20230178186. GENERATION OF PROTEIN SEQUENCES USING MACHINE LEARNING TECHNIQUES simplified abstract (Just-Evotec Biologics, Inc.)
GENERATION OF PROTEIN SEQUENCES USING MACHINE LEARNING TECHNIQUES
Organization Name
Inventor(s)
Tileli Amimeur of Seattle WA (US)
Randal Robert Ketchem of Snohomish WA (US)
Jeremy Martin Shaver of Lake Forest Park WA (US)
Rutilio H. Clark of Bainbridge Island WA (US)
John Alex Taylor of Bellevue WA (US)
GENERATION OF PROTEIN SEQUENCES USING MACHINE LEARNING TECHNIQUES - A simplified explanation of the abstract
This abstract first appeared for US patent application 20230178186 titled 'GENERATION OF PROTEIN SEQUENCES USING MACHINE LEARNING TECHNIQUES
Simplified Explanation
The patent application describes a method for generating amino acid sequences of antibodies using a generative adversarial network. This network consists of two components: one that generates amino acid sequences for antibody light chains and another that generates sequences for antibody heavy chains. These sequences can be combined to produce complete antibody amino acid sequences.
- A generative adversarial network is used to generate amino acid sequences of antibodies.

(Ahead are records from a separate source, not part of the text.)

-- ==== Sys2Proof/Machine/FaultCodes.lean ====
section
/-! DEFINITION. The fault classes and codes of R530. -/

namespace Sys2Proof.Machine

def Flt.FUSE_PESSIMISTIC : FaultCode := ⟨0x0, 0x1⟩
def Flt.FIELD_FAIL : FaultCode := ⟨0x0, 0x2⟩
def Flt.GRM_BOOT_SLOT_FAIL : FaultCode := ⟨0x0, 0x3⟩
def Flt.GRM_RECOVERY : FaultCode := ⟨0x0, 0x4⟩
def Flt.GRM_STEP_TIMEOUT : FaultCode := ⟨0x0, 0x5⟩
def Flt.GRM_CORE_SUBST : FaultCode := ⟨0x0, 0x6⟩
def Flt.GRM_CORE_LOST : FaultCode := ⟨0x0, 0x7⟩
def Flt.GRM_RKN_LOST : FaultCode := ⟨0x0, 0x8⟩
def Flt.GRM_SWITCHOVER : FaultCode := ⟨0x0, 0x9⟩
def Flt.GRM_STANDBY_LOST : FaultCode := ⟨0x0, 0xA⟩
def Flt.GRM_MODULE_FATAL : FaultCode := ⟨0x0, 0xB⟩
def Flt.RKN_DESC_BAD_OPCODE : FaultCode := ⟨0x1, 0x1⟩
def Flt.RKN_DESC_BAD_FORMAT : FaultCode := ⟨0x1, 0x2⟩
def Flt.RKN_DESC_BAD_BOUND : FaultCode := ⟨0x1, 0x3⟩
def Flt.RKN_DESC_BAD_OPERAND : FaultCode := ⟨0x1, 0x4⟩
def Flt.RKN_DESC_OVERRUN : FaultCode := ⟨0x1, 0x5⟩
def Flt.RKN_DESC_CLOCK_HELD : FaultCode := ⟨0x1, 0x6⟩
def Flt.RKN_TAIL_BAD : FaultCode := ⟨0x1, 0x7⟩
def Flt.RKN_QUEUE_CONFIG : FaultCode := ⟨0x1, 0x8⟩
def Flt.RKN_WAIT_TIMEOUT : FaultCode := ⟨0x1, 0x9⟩
def Flt.RKN_BRANCH_RANGE : FaultCode := ⟨0x1, 0xA⟩
def Flt.RKN_LOOP_DEPTH : FaultCode := ⟨0x1, 0xB⟩
def Flt.RKN_ATT_PROFILE : FaultCode := ⟨0x1, 0xC⟩
def Flt.RKN_ATT_JOB : FaultCode := ⟨0x1, 0xD⟩
def Flt.RKN_ATT_STALL_STATE : FaultCode := ⟨0x1, 0xE⟩
def Flt.RKN_ATT_PAGE_ABSENT : FaultCode := ⟨0x1, 0xF⟩
def Flt.RKN_ORIENT_MISMATCH : FaultCode := ⟨0x1, 0x10⟩
def Flt.RKN_LANE_FIELD_FAIL : FaultCode := ⟨0x1, 0x11⟩
def Flt.RKN_LANE_SWAP : FaultCode := ⟨0x1, 0x12⟩
def Flt.RKN_LANE_NOSPARE : FaultCode := ⟨0x1, 0x13⟩
def Flt.RKN_FW_REPAIR : FaultCode := ⟨0x1, 0x14⟩
def Flt.RKN_CORE_FAIL : FaultCode := ⟨0x1, 0x15⟩
def Flt.TLY_UE : FaultCode := ⟨0x2, 0x1⟩
def Flt.TLY_SLICE_UNAVAILABLE : FaultCode := ⟨0x2, 0x2⟩
def Flt.MEM_UE : FaultCode := ⟨0x2, 0x101⟩
def Flt.MEM_KEY_MISMATCH : FaultCode := ⟨0x2, 0x102⟩
def Flt.MEM_LINE_LOST : FaultCode := ⟨0x2, 0x103⟩
def Flt.MEM_STACK_LOST : FaultCode := ⟨0x2, 0x104⟩
def Flt.MEM_SECOND_STACK_LOST : FaultCode := ⟨0x2, 0x105⟩
def Flt.MEM_UE_SCRUB : FaultCode := ⟨0x2, 0x106⟩
def Flt.MEM_REPAIR_EXHAUSTED : FaultCode := ⟨0x2, 0x107⟩
def Flt.MEM_STACK_RETIRED : FaultCode := ⟨0x2, 0x108⟩
def Flt.DRG_ADDR_UNMAPPED : FaultCode := ⟨0x3, 0x1⟩
def Flt.DRG_REQ_TIMEOUT : FaultCode := ⟨0x3, 0x2⟩
def Flt.DRG_RING_FAIL : FaultCode := ⟨0x3, 0x3⟩
def Flt.DRG_SLOT_FAIL : FaultCode := ⟨0x3, 0x4⟩
def Flt.DRG_REPLAY_LIMIT : FaultCode := ⟨0x3, 0x5⟩
def Flt.HRN_HOLD : FaultCode := ⟨0x3, 0x101⟩
def Flt.REIN_TIMEOUT : FaultCode := ⟨0x4, 0x1⟩
def Flt.HCH_STRIDE_REBASE : FaultCode := ⟨0x5, 0x1⟩
def Flt.HCH_MASTER_LOST : FaultCode := ⟨0x5, 0x2⟩
def Flt.HCH_ALIGN_WARN : FaultCode := ⟨0x5, 0x3⟩
def Flt.HCH_ALIGN_LOST : FaultCode := ⟨0x5, 0x4⟩
def Flt.HCH_FRAME_LOST : FaultCode := ⟨0x5, 0x5⟩
def Flt.HCH_SIG_REJECTED : FaultCode := ⟨0x5, 0x6⟩
def Flt.HCH_COUNTER_RANGE : FaultCode := ⟨0x5, 0x7⟩
def Flt.HCH_ORPHAN : FaultCode := ⟨0x5, 0x8⟩
def Flt.HCH_JOB_MISMATCH : FaultCode := ⟨0x5, 0x9⟩
def Flt.HCH_DB_REFUSED : FaultCode := ⟨0x5, 0xA⟩
def Flt.BLN_JOB_MISMATCH : FaultCode := ⟨0x6, 0x1⟩
def Flt.BLN_RECAL : FaultCode := ⟨0x6, 0x2⟩
def Flt.BLN_ENGINE_FAIL : FaultCode := ⟨0x6, 0x3⟩
def Flt.EDU_LAYER_INVALID : FaultCode := ⟨0x7, 0x1⟩
def Flt.EDU_SEL_INVALID : FaultCode := ⟨0x7, 0x2⟩
def Flt.EDU_EXPERT_UNAVAILABLE : FaultCode := ⟨0x7, 0x3⟩
def Flt.EDU_RESULT_TIMEOUT : FaultCode := ⟨0x7, 0x4⟩
def Flt.STB_POOL_EXHAUSTED : FaultCode := ⟨0x8, 0x1⟩
def Flt.STB_CONFIG : FaultCode := ⟨0x8, 0x2⟩
def Flt.STB_TAIL_BAD : FaultCode := ⟨0x8, 0x3⟩
def Flt.STB_EVICT_FAIL : FaultCode := ⟨0x8, 0x4⟩
def Flt.STB_HISTORY_LOST : FaultCode := ⟨0x8, 0x5⟩
def Flt.FAB_INGRESS_REFUSED : FaultCode := ⟨0x9, 0x1⟩
def Flt.FAB_NOT_HOLDER : FaultCode := ⟨0x9, 0x2⟩
def Flt.FAB_LEASE_EXPIRED : FaultCode := ⟨0x9, 0x3⟩
def Flt.FAB_LOAD_TIMEOUT : FaultCode := ⟨0x9, 0x4⟩
def Flt.FAB_WRITE_TIMEOUT : FaultCode := ⟨0x9, 0x5⟩
def Flt.FAB_FLAG_ABANDONED : FaultCode := ⟨0x9, 0x6⟩
def Flt.FAB_ATOMIC_BAD : FaultCode := ⟨0x9, 0x7⟩
def Flt.FAB_LEASE_LAPSED : FaultCode := ⟨0x9, 0x8⟩
def Flt.FAB_NO_ROUTE : FaultCode := ⟨0x9, 0x9⟩
def Flt.FAB_UPL_REFUSED : FaultCode := ⟨0x9, 0xA⟩
def Flt.FAB_CABLE_MISMATCH : FaultCode := ⟨0x9, 0xB⟩
def Flt.FAB_DUP_INDEX : FaultCode := ⟨0x9, 0xC⟩
def Flt.FAB_EPOCH_MISS : FaultCode := ⟨0x9, 0xD⟩
def Flt.FAB_EPOCH_SKEWED : FaultCode := ⟨0x9, 0xE⟩
def Flt.FAB_EPOCH_SPLIT : FaultCode := ⟨0x9, 0xF⟩
def Flt.BRD_LANE_SUSPEND : FaultCode := ⟨0xA, 0x1⟩
def Flt.BRD_LANE_TRAIN_FAIL : FaultCode := ⟨0xA, 0x2⟩
def Flt.BRD_STRAND_RESET : FaultCode := ⟨0xA, 0x3⟩
def Flt.PCI_READ_TIMEOUT : FaultCode := ⟨0xA, 0x101⟩
def Flt.PCI_DB_REFUSED : FaultCode := ⟨0xA, 0x102⟩
def Flt.LAS_FADE_WARN : FaultCode := ⟨0xB, 0x1⟩
def Flt.LAS_FADE_CRIT : FaultCode := ⟨0xB, 0x2⟩
def Flt.LAS_SWAP_START : FaultCode := ⟨0xB, 0x3⟩
def Flt.LAS_SWAP_DONE : FaultCode := ⟨0xB, 0x4⟩
def Flt.LAS_SWAP_ABORT : FaultCode := ⟨0xB, 0x5⟩
def Flt.LAS_SPARE_UNFIT : FaultCode := ⟨0xB, 0x6⟩
def Flt.LAS_NO_SPARE : FaultCode := ⟨0xB, 0x7⟩
def Flt.LAS_CART_LOST : FaultCode := ⟨0xB, 0x8⟩
def Flt.LAS_CART_PULLED : FaultCode := ⟨0xB, 0x9⟩
def Flt.LAS_FEED_FAIL : FaultCode := ⟨0xB, 0xA⟩
def Flt.LAS_PLANE_PATH : FaultCode := ⟨0xB, 0xB⟩
def Flt.CAL_SET_MISSING : FaultCode := ⟨0xB, 0x101⟩
def Flt.CAL_RANGE : FaultCode := ⟨0xB, 0x102⟩
def Flt.CAL_DRIFT : FaultCode := ⟨0xB, 0x103⟩
def Flt.THM_WARN : FaultCode := ⟨0xC, 0x1⟩
def Flt.THM_SHUTDOWN : FaultCode := ⟨0xC, 0x2⟩
def Flt.THM_SENSOR_BAD : FaultCode := ⟨0xC, 0x3⟩
def Flt.THM_RATE_PRE : FaultCode := ⟨0xC, 0x4⟩
def Flt.THM_RATE_EMERG : FaultCode := ⟨0xC, 0x5⟩
def Flt.PWR_LIMIT_HIT : FaultCode := ⟨0xC, 0x101⟩
def Flt.SEC_ACCESS_REFUSED : FaultCode := ⟨0xD, 0x1⟩
def Flt.SEC_AUTH_FAIL : FaultCode := ⟨0xD, 0x2⟩
def Flt.SEC_ZEROISED : FaultCode := ⟨0xD, 0x3⟩
def Flt.SEC_LINK_EXHAUST : FaultCode := ⟨0xD, 0x4⟩

/-- The codes of a class run from 1 to the first number, and from 0x101 to the second (R530). -/
def faultCodes : List (Nat × Nat) :=
  [(0xB, 0x100), (0x15, 0x100), (2, 0x108), (5, 0x101), (1, 0x100), (0xA, 0x100), (3, 0x100), (4, 0x100), (5, 0x100), (0xF, 0x100),
   (3, 0x102), (0xB, 0x103), (5, 0x101), (4, 0x100)]

/-- A class and code that R530 lists; the module never writes another. -/
def FaultCode.listed (f : FaultCode) : Bool :=
  match faultCodes[f.cls]? with
  | some (a, b) => (decide (1 ≤ f.code) && decide (f.code ≤ a)) || (decide (0x101 ≤ f.code) && decide (f.code ≤ b))
  | none => false

end Sys2Proof.Machine
end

- The network includes separate components for generating light chain and heavy chain sequences.
- The training of these components can proceed at different rates.
- The generated amino acid sequences can be evaluated based on the complementarity-determining regions of the antibodies.
- Training datasets can be created using amino acid sequences of antibodies with specific binding affinities, such as binding affinity with major histocompatibility complex (MHC) molecules.
Potential Applications
- Antibody engineering and drug development
- Immunotherapy and cancer treatment
- Diagnostic tools for detecting specific molecules
Problems Solved
- Streamlining the process of generating amino acid sequences of antibodies
- Improving the efficiency and accuracy of antibody engineering
- Enabling the development of antibodies with specific binding affinities
Benefits
- Faster and more efficient generation of antibody amino acid sequences
- Ability to create antibodies with desired binding affinities
- Potential for developing targeted therapies and diagnostic tools
Original Abstract Submitted
amino acid sequences of antibodies can be generated using a generative adversarial network that includes a first generating component that generates amino acid sequences of antibody light chains and a second generating component that generates amino acid sequences of antibody heavy chains. amino acid sequences of antibodies call be produced by combining the respective amino acid sequences produced by the first generating component and the second generating component. the training of the first generating component and the second generating component can proceed at different rates. additionally, the antibody amino acids produced by combining amino acid sequences front the first generating component and the second generating component may be evaluated according to complentarity-determining regions of the antibody amino acid sequences. training datasets may be produced using amino acid sequences that correspond to antibodies have particular binding affinities with respect to molecules, such as binding affinity with major histocompatibility complex (mhc) molecules.